一酸化窒素は、歯周靭帯幹細胞のJNK/MAPKシグナル伝達経路を介した骨芽細胞と脂肪細胞系統の分化のバランスをとります

背景：歯周組織で再生を受ける重要な組織は間葉系起源です。したがって、歯周靭帯幹細胞の運命の根底にある調節メカニズムを調査することは、歯周組織再生への応用に有益である可能性があります。一酸化窒素（NO）は、発達中の胚および成体幹細胞における多くの生物学的プロセスを調節します。本研究は、ヒト歯周靭帯幹細胞（PDLSC）の機能に対するNOの影響を調査し、基礎となる分子メカニズムを解明するために設計されました。 方法：幹細胞の同定には、免疫蛍光染色とフローサイトメトリーが使用されました。ウエスタンブロット、逆転写ポリメラーゼ連鎖反応（RT-PCR）、免疫蛍光染色、およびフローサイトメトリーを使用して、シンセイジング酵素なしの発現を調べました。PDLSCの増殖能力は、EDUアッセイによって決定されました。PDLSCの骨形成ポテンシャルは、アルカリホスファターゼ（ALP）染色、アリザリン赤染色、およびカルシウム濃度検出を使用してテストされました。オイルレッドO染色を使用して、脂肪生成能力を分析しました。ウエスタンブロット、RT-PCR、および染色を使用して、シグナル伝達経路を調べました。 結果：ヒトPDLSCは、誘導性NOシンターゼ（INOS）と内皮NOシンターゼ（eNOS）の両方を発現し、NOを生成しました。NOS阻害剤L-Ng-モノチルアルギニン（L-NMMA）によるNOの生成をブロックすると、PDLSCの増殖とアポトーシスには影響しませんでしたが、骨形成分化能力を有意に減衰させ、PDLSCの脂肪生成能力を刺激しました。ドナーなしのニトロプルシドナトリウム（SNP）なしでNOの生理学的レベルを上げると、骨形成分化能力が大幅に促進されましたが、PDLSCの脂肪生成能力を低下させました。C-Jun N末端キナーゼ（JNK）/マイトジェン活性化プロテインキナーゼ（MAPK）シグナル伝達経路を介した歯周靭帯幹細胞の骨芽細胞と脂肪細胞系統の分化のバランスはありません。 結論：JNK/MAPKシグナル伝達経路を介してPDLSCの骨芽細胞と脂肪細胞のバランスを維持するためには、NOは不可欠です。JNK/MAPKシグナル伝達経路を介した骨芽細胞と脂肪細胞の系統の分化のバランスはありません。

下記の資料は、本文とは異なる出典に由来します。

-- ==== Sys2Proof/Laws/BandPathKeeps.lean ====
section
/-!
SUPPORT. What each operation of Machine/BandPath.lean may write.
-/

namespace Sys2Proof.Machine

set_option Elab.async false

/-- What `sendUnsub` may write. -/
def writes_sendUnsub : Nat :=
  writes_sendRouted

theorem sendUnsub_keeps (s : State) (d : Decl) :
    State.keeps writes_sendUnsub s (State.sendUnsub s d) := by
  unfold State.sendUnsub
  refine State.keeps.step ?_ (sendRouted_keeps ..) (by decide +kernel)
  exact State.keeps.refl

/-- What `sendSubReq` may write. -/
def writes_sendSubReq : Nat :=
  writes [] [.bps] ||| writes_sendRouted

theorem sendSubReq_keeps (s : State) (n : ℕ) (d : Decl) :
    State.keeps writes_sendSubReq s (State.sendSubReq s n d) := by
  unfold State.sendSubReq
  refine State.keeps.step ?_ (sendRouted_keeps ..) (by decide +kernel)
  refine State.keeps.step ?_ (updBp_keeps ..) (by decide +kernel)
  exact State.keeps.refl

/-- What `endSub` may write. -/
def writes_endSub : Nat :=
  writes [] [.bps] ||| writes_sendUnsub ||| writes_dropEntry ||| writes_colStatus

theorem endSub_keeps (s : State) (n : ℕ) (d : Decl) :
    State.keeps writes_endSub s (State.endSub s n d) := by
  unfold State.endSub
  refine State.keeps.ite (fun _ => ?_) (fun _ => ?_)
  · exact State.keeps.refl
  · extract_lets -merge -underBinder +onlyGivenNames s1
    have h1 : State.keeps writes_endSub s s1 := by
      unfold s1
      refine State.keeps.step ?_ (updBp_keeps ..) (by decide +kernel)
      refine State.keeps.step ?_ (sendUnsub_keeps ..) (by decide +kernel)
      exact State.keeps.refl
    try clear_value s1
    refine State.keeps.foldl ?_ (fun s2 x2 h2 => ?_)
    · refine State.keeps.step ?_ (colStatus_keeps ..) (by decide +kernel)
      exact h1
    · try beta_reduce
      split
      · refine State.keeps.step ?_ (dropEntry_keeps ..) (by decide +kernel)
        exact h2
      · exact h2

/-- What `bpReject` may write. -/
def writes_bpReject : Nat :=
  writes [.BP_STATUS_PENDING, .BP_STATUS_REJECT, .BP_STATUS_STATE] [.bps]

theorem bpReject_keeps (s : State) (n : ℕ) (code : ℕ) :
    State.keeps writes_bpReject s (State.bpReject s n code) := by
  unfold State.bpReject
  extract_lets -merge -underBinder +onlyGivenNames s1
  have h1 : State.keeps writes_bpReject s s1 := by
    unfold s1
    refine State.keeps.step ?_ (updBp_keeps ..) (by decide +kernel)
    refine State.keeps.wr ?_ (by decide +kernel)
    refine State.keeps.wr ?_ (by decide +kernel)
    exact State.keeps.refl
  try clear_value s1
  refine State.keeps.ite (fun _ => ?_) (fun _ => ?_)
  · refine State.keeps.wr ?_ (by decide +kernel)
    exact h1
  · exact h1

/-- What `refreshPorts` may write. -/
def writes_refreshPorts : Nat :=
  writes_pilotReview ||| writes_refreshCeilings

theorem refreshPorts_keeps (s : State) (d : Decl) :
    State.keeps writes_refreshPorts s (State.refreshPorts s d) := by
  unfold State.refreshPorts
  extract_lets -merge -underBinder +onlyGivenNames s1
  have h1 : State.keeps writes_refreshPorts s s1 := by
    unfold s1
    refine State.keeps.ite (fun _ => ?_) (fun _ => ?_)
    · refine State.keeps.step ?_ (noteGuards_keeps ..) (by decide +kernel)
      refine State.keeps.step ?_ (pilotReview_keeps ..) (by decide +kernel)
      refine State.keeps.step ?_ (refreshCeilings_keeps ..) (by decide +kernel)
      exact State.keeps.refl
    · exact State.keeps.refl
  try clear_value s1
  refine State.keeps.ite (fun _ => ?_) (fun _ => ?_)
  · refine State.keeps.step ?_ (pilotReview_keeps ..) (by decide +kernel)
    exact h1
  · exact h1

/-- What `register` may write. -/
def writes_register : Nat :=
  writes [.COL_BP_RATE_RATE, .EMG_BP_STATUS_H_E] [.bps] ||| writes_colStatus

theorem register_keeps (s : State) (n : ℕ) (d : Decl) :
    State.keeps writes_register s (State.register s n d) := by
  unfold State.register
  refine State.keeps.ite (fun _ => ?_) (fun _ => ?_)
  · exact State.keeps.refl
  · refine State.keeps.wr ?_ (by decide +kernel)
    refine State.keeps.step ?_ (colStatus_keeps ..) (by decide +kernel)
    refine State.keeps.wr ?_ (by decide +kernel)
    refine State.keeps.step ?_ (updBp_keeps ..) (by decide +kernel)
    exact State.keeps.refl

/-- What `joinOut` may write. -/
def writes_joinOut : Nat :=
  writes [.EMG_BP_STATUS_PORT] [] ||| writes_g2Mute

theorem joinOut_keeps (s : State) (n : ℕ) (d : Decl) :
    State.keeps writes_joinOut s (State.joinOut s n d) := by
  unfold State.joinOut
  refine State.keeps.ite (fun _ => ?_) (fun _ => ?_)
  · refine State.keeps.wr ?_ (by decide +kernel)
    refine State.keeps.step ?_ (g2Mute_keeps ..) (by decide +kernel)
    exact State.keeps.refl
  · exact State.keeps.refl

/-- What `restartChain` may write. -/
def writes_restartChain : Nat :=
  writes_enterEstablishing

theorem restartChain_keeps (s : State) (n : ℕ) :
    State.keeps writes_restartChain s (State.restartChain s n) := by
  unfold State.restartChain
  extract_lets -merge -underBinder +onlyGivenNames s1
  have h1 : State.keeps writes_restartChain s s1 := by
    unfold s1
    refine State.keeps.step ?_ (chzStop_keeps ..) (by decide +kernel)
    exact State.keeps.refl
  try clear_value s1
  refine State.keeps.step ?_ (enterEstablishing_keeps ..) (by decide +kernel)
  refine State.keeps.ite (fun _ => ?_) (fun _ => ?_)
  · refine State.keeps.step ?_ (requestSync_keeps ..) (by decide +kernel)
    exact h1
  · exact h1

/-- What `restart` may write. -/
def writes_restart : Nat :=
  writes_startCold ||| writes_restartChain

theorem restart_keeps (s : State) (n : ℕ) :
    State.keeps writes_restart s (State.restart s n) := by
  unfold State.restart
  refine State.keeps.ite (fun _ => ?_) (fun _ => ?_)
  · refine State.keeps.step ?_ (startCold_keeps ..) (by decide +kernel)
    exact State.keeps.refl
  · refine State.keeps.step ?_ (restartChain_keeps ..) (by decide +kernel)
    refine State.keeps.step ?_ (startCold_keeps ..) (by decide +kernel)
    exact State.keeps.refl

/-- What `bpStart` may write. -/
def writes_bpStart : Nat :=
  writes_register ||| writes_refreshChain ||| writes_refreshPorts ||| writes_joinOut ||| writes_restart

theorem bpStart_keeps (s : State) (n : ℕ) (d : Decl) :
    State.keeps writes_bpStart s (State.bpStart s n d) := by
  unfold State.bpStart
  extract_lets -merge -underBinder +onlyGivenNames y1
  extract_lets -merge -underBinder +onlyGivenNames s2
  have h2 : State.keeps writes_bpStart s s2 := by
    unfold s2
    refine State.keeps.step ?_ (updBp_keeps ..) (by decide +kernel)
    exact State.keeps.refl
  try clear_value s2
  extract_lets -merge -underBinder +onlyGivenNames s3
  have h3 : State.keeps writes_bpStart s s3 := by
    unfold s3
    refine State.keeps.step ?_ (register_keeps ..) (by decide +kernel)
    refine State.keeps.step ?_ (refreshChain_keeps ..) (by decide +kernel)
    refine State.keeps.wr ?_ (by decide +kernel)
    exact h2
  try clear_value s3
  refine State.keeps.step ?_ (refreshPorts_keeps ..) (by decide +kernel)
  refine State.keeps.step ?_ (joinOut_keeps ..) (by decide +kernel)
  refine State.keeps.step ?_ (restart_keeps ..) (by decide +kernel)
  refine State.keeps.step ?_ (updBp_keeps ..) (by decide +kernel)
  exact h3

/-- What `bpPass` may write. -/
def writes_bpPass : Nat :=
  writes [.BP_STATUS_PENDING, .BP_STATUS_REJECT] [] ||| writes_bpStart

theorem bpPass_keeps (s : State) (n : ℕ) (d : Decl) (live : Bool) :
    State.keeps writes_bpPass s (State.bpPass s n d live) := by
  unfold State.bpPass
  extract_lets -merge -underBinder +onlyGivenNames s1
  have h1 : State.keeps writes_bpPass s s1 := by
    unfold s1
    refine State.keeps.step ?_ (updBp_keeps ..) (by decide +kernel)
    refine State.keeps.wr ?_ (by decide +kernel)
    exact State.keeps.refl
  try clear_value s1
  refine State.keeps.ite (fun _ => ?_) (fun _ => ?_)
  · refine State.keeps.ite (fun _ => ?_) (fun _ => ?_)
    · refine State.keeps.step ?_ (updBp_keeps ..) (by decide +kernel)
      exact h1
    · refine State.keeps.step ?_ (bpStart_keeps ..) (by decide +kernel)
      refine State.keeps.wr ?_ (by decide +kernel)
      exact h1
  · refine State.keeps.ite (fun _ => ?_) (fun _ => ?_)
    · refine State.keeps.step ?_ (updBp_keeps ..) (by decide +kernel)
      exact h1
    · refine State.keeps.wr ?_ (by decide +kernel)
      refine State.keeps.step ?_ (refreshChain_keeps ..) (by decide +kernel)
      refine State.keeps.step ?_ (updBp_keeps ..) (by decide +kernel)
      exact h1

/-- What `checkDone` may write. -/
def writes_checkDone : Nat :=
  writes_bpPass

theorem checkDone_keeps (s : State) (n : ℕ) :
    State.keeps writes_checkDone s (State.checkDone s n) := by
  unfold State.checkDone
  split
  · exact State.keeps.refl
  · refine State.keeps.ite (fun _ => ?_) (fun _ => ?_)
    · exact State.keeps.refl
    · extract_lets -merge -underBinder +onlyGivenNames y1
      refine State.keeps.ite (fun _ => ?_) (fun _ => ?_)
      · refine State.keeps.step ?_ (bpReject_keeps ..) (by decide +kernel)
        exact State.keeps.refl
      · refine State.keeps.ite (fun _ => ?_) (fun _ => ?_)
        · refine State.keeps.step ?_ (bpReject_keeps ..) (by decide +kernel)
          exact State.keeps.refl
        · refine State.keeps.step ?_ (bpPass_keeps ..) (by decide +kernel)
          exact State.keeps.refl

/-- What `execBpCheckDone` may write. -/
def writes_execBpCheckDone : Nat :=
  writes_checkDone

theorem execBpCheckDone_keeps (n : Sys2Proof.BpIx) (s : State) :
    State.answers writes_execBpCheckDone s (execBpCheckDone n s) := by
  unfold execBpCheckDone
  refine State.answers.next ?_
  refine State.keeps.step ?_ (checkDone_keeps ..) (by decide +kernel)
  exact State.keeps.refl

BACKGROUND: Critical tissues that undergo regeneration in periodontal tissue are of mesenchymal origin; thus, investigating the regulatory mechanisms underlying the fate of periodontal ligament stem cells could be beneficial for application in periodontal tissue regeneration. Nitric oxide (NO) regulates many biological processes in developing embryos and adult stem cells. The present study was designed to investigate the effects of NO on the function of human periodontal ligament stem cells (PDLSCs) as well as to elucidate the underlying molecular mechanisms. METHODS: Immunofluorescent staining and flow cytometry were used for stem cell identification. Western blot, reverse transcription polymerase chain reaction (RT-PCR), immunofluorescent staining, and flow cytometry were used to examine the expression of NO-synthesizing enzymes. The proliferative capacity of PDLSCs was determined by EdU assays. The osteogenic potential of PDLSCs was tested using alkaline phosphatase (ALP) staining, Alizarin Red staining, and calcium concentration detection. Oil Red O staining was used to analyze the adipogenic ability. Western blot, RT-PCR, and staining were used to examine the signaling pathway. RESULTS: Human PDLSCs expressed both inducible NO synthase (iNOS) and endothelial NO synthase (eNOS) and produced NO. Blocking the generation of NO with the NOS inhibitor L-NG-monomethyl arginine (L-NMMA) had no influence on PDLSC proliferation and apoptosis but significantly attenuated the osteogenic differentiation capacity and stimulated the adipogenic differentiation capacity of PDLSCs. Increasing the physiological level of NO with NO donor sodium nitroprusside (SNP) significantly promoted the osteogenic differentiation capacity but reduced the adipogenic differentiation capacity of PDLSCs. NO balances the osteoblast and adipocyte lineage differentiation in periodontal ligament stem cells via the c-Jun N-terminal kinase (JNK)/mitogen-activated protein kinase (MAPK) signaling pathway. CONCLUSIONS: NO is essential for maintaining the balance between osteoblasts and adipocytes in PDLSCs via the JNK/MAPK signaling pathway. NO balances osteoblast and adipocyte lineage differentiation via JNK/MAPK signaling pathway.